To finance its work, the Dispensary of Hope relies partly on grants and donor contributions. But it covers about 50 percent of its operating expenses through the fees that it collects from access sites. And as the organization adds more sites to its network— it recruits about three new ones per month—those fees will reach a level where they cover the bulk of its costs.
Increasing scale on the supply side is no less important for the Dispensary of Hope.

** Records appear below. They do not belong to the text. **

/-! ### The five operations, run to their end -/

theorem State.finish_of_idle {s : State} (hs : s.seq = .idle) (r : Option Result) : s.finish r = { s with result := r } := by
  rw [State.finish, ← hs]

section
variable {s : State} (hs : s.seq = .idle)
include hs

theorem exec_pulse : exec .pulse s = .next { applyAll pulseActs s with result := none } := by
  rw [exec_eq_request, request_pulse hs, State.finish_of_idle ((pulse_seq s).trans hs)]

theorem exec_setbit (b : Bool) :
    exec (.setbit b) s = .next { applyAll pulseActs (s.driveDat !b) with result := none } := by
  rw [exec_eq_request, request_setbit hs, setBit_lit, State.finish_of_idle ((pulse_seq (s.driveDat !b)).trans hs)]

theorem exec_readbit : exec .readbit s = .next { s.sampleDat with result := some (.bit s.datLine) } := by
  rw [exec_eq_request, request_readbit hs, State.finish_of_idle (s := s.sampleDat) hs]

theorem exec_readlines : exec .readlines s = .next { s.sampleClk.sampleDat with
    result := some (.lines (BitVec.ofBool s.clkLine ++ BitVec.ofBool s.datLine)) } := by
  rw [exec_eq_request, request_readlines hs, State.finish_of_idle (s := s.sampleClk.sampleDat) hs]

theorem exec_reldat : exec .reldat s = .next { s.driveDat false with result := none } := by
  rw [exec_eq_request, request_reldat hs, State.finish_of_idle (s := s.driveDat false) hs]

end

/-- Settles O15: the three phases of a pulse, and an empty result. -/
theorem pulseClocksThreePhases : Obligations.PulseClocksThreePhases := by
  unfold Obligations.PulseClocksThreePhases
  intro s hs
  obtain ⟨w1, w2, w3, h1, h2, h3, hex, hp⟩ := pulse_phases s
  exact ⟨w1, w2, w3, h1, h2, h3, hex, by rw [exec_pulse hs, hp]⟩

/-- Settles O16: the pulse starts from the state whose data drive is written, and the record of that drive does not matter
to the time that passes. -/
theorem setbitDrivesThenClocks : Obligations.SetbitDrivesThenClocks := by
  unfold Obligations.SetbitDrivesThenClocks
  intro b s hs
  obtain ⟨w1, w2, w3, h1, h2, h3, hex, hp⟩ := pulse_phases (s.driveDat !b)
  have htime : (s.driveDat !b).elapse (w1 + w2 + w3) =
      { ({ s with datDrv := !b } : State).elapse (w1 + w2 + w3) with trace := ⟨s.now, .datDrv !b⟩ :: s.trace } :=
    State.elapse_withTrace { s with datDrv := !b } _ _
  exact ⟨w1, w2, w3, h1, h2, h3, hex, by rw [exec_setbit hs, hp, htime]; rfl⟩

/-! ### What the five operations leave alone -/

/-- What a line-transport operation that goes from `s` to `t` leaves alone (R69). The flag changes only as the time that
passes over the operation's data drive changes it. -/
structure TransportFrame (s t : State) : Prop where
  ie : t.ie = s.ie
  busy : t.busy = s.busy
  lastSent : t.lastSent = s.lastSent
  hostTalking : ∃ n, t.now = s.now + n ∧ t.hostTalking = (({ s with datDrv := t.datDrv } : State).elapse n).hostTalking
  seq : t.seq = s.seq
  shreg : t.shreg = s.shreg
  par : t.par = s.par
  bitn : t.bitn = s.bitn
  tries : t.tries = s.tries
  ok : t.ok = s.ok
  events : t.events = s.events

/-- A pulse after a write of the data drive, or after none. -/
theorem transportFrame_pulse (s : State) (d : Bool) (l : List Stamped) :
    TransportFrame s (applyAll pulseActs { s with datDrv := d, trace := l }) where
  ie := pulse_ie _
  busy := pulse_busy _
  lastSent := pulse_lastSent _
  hostTalking := ⟨_, pulse_now _, by
    rw [pulse_hostTalking, pulse_datDrv, State.elapse_withTrace { s with datDrv := d }]⟩
  seq := pulse_seq _
  shreg := pulse_shreg _
  par := pulse_par _
  bitn := pulse_bitn _
  tries := pulse_tries _
  ok := pulse_ok _
  events := pulse_events _

/-- An operation that takes no time writes the data drive, the result and the record at most. -/
theorem transportFrame_instant (s : State) (d : Bool) (r : Option Result) (l : List Stamped) :
    TransportFrame s { s with datDrv := d, result := r, trace := l } :=
  ⟨rfl, rfl, rfl, ⟨0, rfl, rfl⟩, rfl, rfl, rfl, rfl, rfl, rfl, rfl⟩

theorem TransportFrame.withResult {s t : State} (h : TransportFrame s t) (r : Option Result) :
    TransportFrame s { t with result := r } :=
  ⟨h.ie, h.busy, h.lastSent, h.hostTalking, h.seq, h.shreg, h.par, h.bitn, h.tries, h.ok, h.events⟩

theorem exec_transportFrame {i : Instr} {s : State} (hs : s.seq = .idle)
    (hi : i = .pulse ∨ (∃ b, i = .setbit b) ∨ i = .readbit ∨ i = .readlines ∨ i = .reldat) :
    ∃ t, exec i s = .next t ∧ TransportFrame s t := by
  rcases hi with rfl | ⟨b, rfl⟩ | rfl | rfl | rfl
  · exact ⟨_, exec_pulse hs, (transportFrame_pulse s s.datDrv s.trace).withResult none⟩
  · exact ⟨_, exec_setbit hs b, (transportFrame_pulse s (!b) _).withResult none⟩
  · exact ⟨_, exec_readbit hs, transportFrame_instant s s.datDrv _ _⟩
  · exact ⟨_, exec_readlines hs, transportFrame_instant s s.datDrv _ _⟩
  · exact ⟨_, exec_reldat hs, transportFrame_instant s false _ _⟩

/-- Settles O20: the registers by the transport's own frame, the inputs and the port by the frame of every instruction. With
the interrupt masked the passing of time leaves the flag alone. -/
theorem lineTransportFrame : Obligations.LineTransportFrame := by
  unfold Obligations.LineTransportFrame
  intro i s hs hi
  obtain ⟨t, he, hf⟩ := exec_transportFrame hs hi
  obtain ⟨hm, href⟩ := exec_frame he
  obtain ⟨n, hnow, hflag⟩ := hf.hostTalking
  rw [show n = t.now - s.now by omega] at hflag
  exact ⟨t, he, hf.seq.trans hs, hf.ie, hf.busy, hf.lastSent, hflag,
    fun hie => hflag.trans (State.elapse_hostTalking_masked { s with datDrv := t.datDrv } _ hie), hf.shreg, hf.par, hf.bitn,
    hf.tries, hf.ok, hf.events, href hs, hm.req, hm.cfg, hm.host, hm.consumer⟩

/-- Settles O21: both operations make one pulse, SETBIT after a drive that reads nothing of the bus host. -/
theorem pulseDoesNotWatchClock : Obligations.PulseDoesNotWatchClock := by
  unfold Obligations.PulseDoesNotWatchClock
  rintro i s h hs (rfl | ⟨b, rfl⟩) hdat
  · exact ⟨_, exec_pulse hs, by rw [exec_pulse (s := { s with host := h }) hs, pulse_withHost hdat]⟩
  · have hpulse : applyAll pulseActs (({ s with host := h } : State).driveDat !b) =
        { applyAll pulseActs (s.driveDat !b) with host := h } := pulse_withHost (s := s.driveDat !b) hdat
    exact ⟨_, exec_setbit hs b, by rw [exec_setbit (s := { s with host := h }) hs, hpulse]⟩

/-! ### Reading the lines and releasing the data line -/

/-- Settles O17: the level READBIT samples is the data line's, both ends' drives ORed and inverted (R16). -/
theorem readbitReturnsDataLevel : Obligations.ReadbitReturnsDataLevel := by
  unfold Obligations.ReadbitReturnsDataLevel
  exact fun s hs => exec_readbit hs

theorem getLsbD_ofBool_append_ofBool (a b : Bool) :
    (BitVec.ofBool a ++ BitVec.ofBool b).getLsbD 1 = a ∧ (BitVec.ofBool a ++ BitVec.ofBool b).getLsbD 0 = b := by
  rw [BitVec.getLsbD_append, BitVec.getLsbD_append]
  simp

/-- Settles O18: the clock's level is put in bit 1 and the data's in bit 0, as they are recorded. -/
theorem readlinesReturnsBothLevels : Obligations.ReadlinesReturnsBothLevels := by
  unfold Obligations.ReadlinesReturnsBothLevels
  intro s hs
  obtain ⟨hclk, hdat⟩ := getLsbD_ofBool_append_ofBool s.clkLine s.datLine
  exact ⟨_, hclk, hdat, by rw [exec_readlines hs, hclk, hdat]; rfl⟩

/-- Settles O19: RELDAT's word, its one drive, and the line's level with the drive released (R16). -/
theorem reldatReleasesData : Obligations.ReldatReleasesData := by
  unfold Obligations.ReldatReleasesData
  exact ⟨rfl, fun s hs => ⟨_, exec_reldat hs, rfl, rfl⟩⟩

end Sys2Proof.Machine

/-! PROOFS. The family of the frame codec (41_frame_codec.md): the whole next state of SEND, RECV and SETIE, the waveforms
of their records, and that SEND and RECV end. -/

namespace Sys2Proof.Machine

/-! ### SETIE -/

theorem exec_setie {s : State} (hs : s.seq = .idle) (e : Bool) :
    exec (.setie e) s = .next { s.writeIe e with result := none } := by
  rw [exec_eq_request, request_setie hs, State.finish_of_idle (s := s.writeIe e) hs]

/-- Settles O24: SETIE writes the enable, which is recorded, and leaves the result port empty. -/
theorem setieWritesEnable : Obligations.SetieWritesEnable := by
  unfold Obligations.SetieWritesEnable
  exact fun e s hs => exec_setie hs e

/-- A data line that stays low is no edge, but a low level (R104). -/
theorem triggered_low_low (tr : IrqTrigger) : triggered tr false false = decide (tr = .levelLow) := by
  cases tr <;> rfl

/-- Settles O14: the enable does not change what the trigger sees, and the next microsecond's evaluation finds it at 1. -/
theorem setieDoesNotLookBack : Obligations.SetieDoesNotLookBack := by
  unfold Obligations.SetieDoesNotLookBack
  intro s hs hreq hc hprev hline
  refine ⟨_, _, exec_setie hs true, step_consumer hreq hs, ?_⟩
  rw [State.consumerStep_nil (s := { s.writeIe true with result := none }) hc, State.tick_hostTalking]
  have htrig : triggered s.cfg.irqTrigger s.datPrev s.datLine = decide (s.cfg.irqTrigger = .levelLow) := by
    rw [hprev, hline, triggered_low_low]
  exact congrArg (s.hostTalking || ·) htrig

/-! ### The idle checks of a SEND -/

/-- A check comes no earlier than the parameters say (R81, R133). -/
theorem add_mul_le_checkTime (c : Config) (d t k : Nat) : t + k * c.tRetry ≤ checkTime c d t k := by
  induction k with
  | zero => simp [checkTime]
  | succ k ih =>
    have hw := le_waitLength c (d + k) c.tRetry
    rw [checkTime, Nat.succ_mul]
    omega

/-- Settles O30: after the last failed check SEND ends in the state those checks and their waits leave. -/
theorem sendDropsOnBusyBus : Obligations.SendDropsOnBusyBus := by
  unfold Obligations.SendDropsOnBusyBus
  intro b s hs hN hf
  have hle := add_mul_le_checkTime s.cfg s.draws s.now s.cfg.nAttempts
  refine ⟨checkTime s.cfg s.draws s.now s.cfg.nAttempts - s.now, by omega, fun hex => ?_, ?_⟩
  · rw [checkTime_exact hex, Nat.add_sub_cancel_left]
  · have hidle : (s.failChecks s.cfg.nAttempts).seq = .idle := by rw [failChecks_eq, State.elapse_seq, hs]
    rw [exec_eq_request, request_send_dropped hs hN b hf, State.finish_of_idle hidle, failChecks_eq]

/-- The idle check that succeeds records its samples like one that fails (R80). -/
theorem State.frameStart_trace (s : State) (j : Nat) :
    (s.frameStart j).trace = (checksRecord s (j + 1)).reverse ++ s.trace := by
  have hsame : (s.frameStart j).trace = (s.failChecks (j + 1)).trace := by
    simp [State.frameStart, State.failChecks, State.wait]
  rw [hsame, failChecks_eq]

/-- Up to the start of its frame a SEND counts its checks, records their samples and lets the waits pass (R81). -/
theorem State.frameStart_eq (s : State) (j : Nat) : s.frameStart j =
    { s with
      datPrev := (s.elapse (checkTime s.cfg s.draws s.now j - s.now)).datPrev
      hostTalking := (s.elapse (checkTime s.cfg s.draws s.now j - s.now)).hostTalking
      tries := j + 1
      now := checkTime s.cfg s.draws s.now j
      trace := (checksRecord s (j + 1)).reverse ++ s.trace
      draws := s.draws + j } := by
  have hle := le_checkTime s.cfg s.draws s.now j
  have hstart : s.frameStart j = { s.failChecks j with tries := j + 1, trace := (s.frameStart j).trace } := rfl
  rw [hstart, State.frameStart_trace, failChecks_eq]
  apply State.ext
  case now => exact (State.elapse_now ..).trans (Nat.add_sub_of_le hle)
  all_goals simp

/-! ### A SEND that sends its frame -/

/-- What a frame leaves, as one state (R84 to R86). -/
theorem FrameDone.eq_record {s t : State} {b : Byte} (h : FrameDone s b t) : t =
    { s with
      clkDrv := false
      datDrv := false
      datPrev := t.datPrev
      ie := true
      busy := false
      lastSent := b
      shreg := b
      par := frameParity s.cfg.paritySeed b
      bitn := 8
      now := pulseStart s.cfg s.draws s.now 11
      trace := (frameRecord s.cfg s.draws s.now b).reverse ++ s.trace
      draws := s.draws + 33 } :=
  State.ext h.cfg h.clkDrv h.datDrv rfl h.ie h.busy h.hostTalking h.lastSent h.shreg h.par h.bitn h.tries h.ok h.seq h.req
    h.result h.events h.refused h.now h.host h.consumer h.trace h.draws

theorem exec_send_sent {s : State} (hs : s.seq = .idle) (b : Byte) {j : Nat} (hj : j < s.cfg.nAttempts)
    (hf : ∀ k < j, s.idleAt (checkTime s.cfg s.draws s.now k) = false)
    (hi : s.idleAt (checkTime s.cfg s.draws s.now j) = true) :
    ∃ x, FrameDone (s.frameStart j) b x ∧ exec (.send b) s = .next { x with result := some (.send .sent) } := by
  obtain ⟨x, hx, hreq⟩ := send_sent_spec hs b hj hf hi
  have hidle : x.seq = .idle := by rw [hx.seq, State.frameStart_eq, hs]
  exact ⟨x, hx, by rw [exec_eq_request, hreq, State.finish_of_idle hidle]⟩

/-- Settles O29: the frame starts from the state the checks leave, and it ends in the state a frame leaves. -/
theorem sendCompletesFrame : Obligations.SendCompletesFrame := by
  unfold Obligations.SendCompletesFrame
  intro b s j hs hj hf hi
  obtain ⟨x, hx, hexec⟩ := exec_send_sent hs b hj hf hi
  refine ⟨_, _, rfl, hexec, ?_, fun hpos => ?_⟩
  · have heq := hx.eq_record
    generalize x.datPrev = p at heq
    rw [heq, State.frameStart_eq, List.append_assoc]
  · have hprev := hx.datPrev (Nat.lt_of_lt_of_le (by rwa [State.frameStart_eq]) (le_pulseLength _ _))
    rwa [State.hostDatDrv_congr (s := s) (by rw [State.frameStart_eq])] at hprev

/-! ### The waveform of a SEND -/

theorem drives_append (l m : List Stamped) : drives (l ++ m) = drives l ++ drives m := List.filter_append ..

theorem drives_flatMap {α : Type} (l : List α) (f : α → List Stamped) :
    drives (l.flatMap f) = l.flatMap fun a => drives (f a) := by
  simp only [drives, List.filter_flatMap]

/-- The idle checks only sample (R80). -/
theorem drives_checksRecord (s : State) (n : Nat) : drives (checksRecord s n) = [] := by
  rw [checksRecord, drives_flatMap]
  exact List.flatMap_eq_nil_iff.mpr fun _ _ => rfl

/-- A frame drives its eleven slots and nothing else (R84). -/
theorem drives_frameRecord (c : Config) (d t : Nat) (b : Byte) : drives (frameRecord c d t b) =
    (List.range 11).flatMap fun i => setBitRecord c (d + 3 * i) (pulseStart c d t i) (frameSlot c.paritySeed b i) := by
  rw [frameRecord, drives_append, drives_append, drives_flatMap]
  exact List.append_nil _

As the organization expands its donor network, it will be able to increase the quality of service that it provides to its access sites. The potential for growth in this area is high. Today, for example, the organization works with about 1,000 physician practices—yet there are more than 98,000 such practices in the United States.
Another growth opportunity for the organization may come with the rollout of the Affordable Care Act. Because the number of people with insurance will increase, pharmaceutical companies are likely to boost their production levels—and the volume of surplus medication will go up as a result. Palombo, moreover, anticipates that between 20 million and 35 million people will remain uncovered by insurance, even after the new law goes fully into effect. “We know the surplus will be there. We know the need will be there. And at the end of the day, we’re going to be there, too,” he says.